§ **TASK TO COMPLETE**
Read through the records. Copy each line that has the word "isavail".

§ **SUPPLIED INFORMATION**
-- ==== Sys2Proof/Decode.lean ====
section
/-! DEFINITION. Reading an operation from a port word, total and rejecting a reserved operation code by name, and
writing the word of an operation (spec/30_encoding.md R83 to R93). -/

namespace Sys2Proof

/-- The channel packing of R89: red in the least significant byte, then green, blue, dimmer, flash. -/
def packChannels (c : Channels) : CommandArg := c.flash ++ c.dimmer ++ c.blue ++ c.green ++ c.red

/-- The five channels of a packed operand or response (R89). -/
def unpackChannels (v : CommandArg) : Channels :=
  { red := v.extractLsb' 0 8, green := v.extractLsb' 8 8, blue := v.extractLsb' 16 8,
    dimmer := v.extractLsb' 24 8, flash := v.extractLsb' 32 8 }

/-- Format EV (R83): `fe` is bit 8, `d` is bits `[7:0]`, ignored when `fe` is 1. Every event word is a BREAK or a
BYTE (R90). -/
def decodeEvent (w : EventWord) : Instr :=
  if w.getLsbD 8 then .brk else .byte (w.extractLsb' 0 8)

/-- The field `op`, bits `[47:44]` of a command word (R84). -/
def opField (w : CommandWord) : OpCode := w.extractLsb' 44 4

/-- The present bit `p`, bit 40 of a command word (R84, R87). -/
def presentField (w : CommandWord) : Bool := w.getLsbD 40

/-- The field `arg`, bits `[39:0]` of a command word (R84). -/
def argField (w : CommandWord) : CommandArg := w.extractLsb' 0 40

/-- The address operand, `arg[15:0]` (R86). -/
def addrField (w : CommandWord) : AddrOperand := (argField w).extractLsb' 0 16

/-- Format CMD (R84, R85): the operation that the code selects, with the operands it uses; the other bits are
ignored (R93); codes 8 to 15 are reserved (R92). -/
def decodeCommand (w : CommandWord) : Decoded :=
  match (opField w).toNat with
  | 0 => .op (.init (addrField w))
  | 1 => .op (.setaddr (addrField w))
  | 2 => .op .getaddr
  | 3 => .op .isavail
  | 4 => .op (.decode (presentField w))
  | 5 => .op (.applydimmer (presentField w) (unpackChannels (argField w)))
  | 6 => .op .getstats
  | 7 => .op .resetstats
  | _ => .reserved (opField w)

/-- Reading a port word is total (R90). -/
def decode : PortWord → Decoded
  | .ev w => .op (decodeEvent w)
  | .cmd w => decodeCommand w

/-- An event word of format EV (R83). -/
def eventWord (fe : Bool) (d : Byte) : EventWord := BitVec.ofBool fe ++ d

/-- A command word of format CMD (R84); bits `[43:41]` are written 0, as a consumer writes them. -/
def commandWord (op : OpCode) (p : Bool) (arg : CommandArg) : CommandWord := op ++ 0#3 ++ BitVec.ofBool p ++ arg

/-- The word of an operation (R83 to R89), every ignored bit written 0. -/
def encode : Instr → PortWord
  | .brk => .ev (eventWord true 0#8)
  | .byte d => .ev (eventWord false d)
  | .init a => .cmd (commandWord 0x0#4 false (a.setWidth 40))
  | .setaddr a => .cmd (commandWord 0x1#4 false (a.setWidth 40))
  | .getaddr => .cmd (commandWord 0x2#4 false 0#40)
  | .isavail => .cmd (commandWord 0x3#4 false 0#40)
  | .decode p => .cmd (commandWord 0x4#4 p 0#40)
  | .applydimmer p c => .cmd (commandWord 0x5#4 p (packChannels c))
  | .getstats => .cmd (commandWord 0x6#4 false 0#40)
  | .resetstats => .cmd (commandWord 0x7#4 false 0#40)

/-- The port word that the number `w` of an opcode-table row of `nbits` bits (in whole bytes) stands for: an event
word (table width 9) or a command word (table width 48); none where the number does not fit the port. -/
def portWordOf (nbits w : Nat) : Option PortWord :=
  if tableWordWellFormed nbits w then
    some (if nbits ≤ 16 then .ev (BitVec.ofNat 9 w) else .cmd (BitVec.ofNat 48 w))
  else none

/-- The operation the decoder reads from the table word `w` of `nbits` bits. -/
def decodeTableWord (nbits w : Nat) : Option Instr :=
  match portWordOf nbits w with
  | some pw =>
    match decode pw with
    | .op i => some i
    | .reserved _ => none
  | none => none

end Sys2Proof
end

§ **OUTPUT**
  | 3 => .op .isavail
  | .isavail => .cmd (commandWord 0x3#4 false 0#40)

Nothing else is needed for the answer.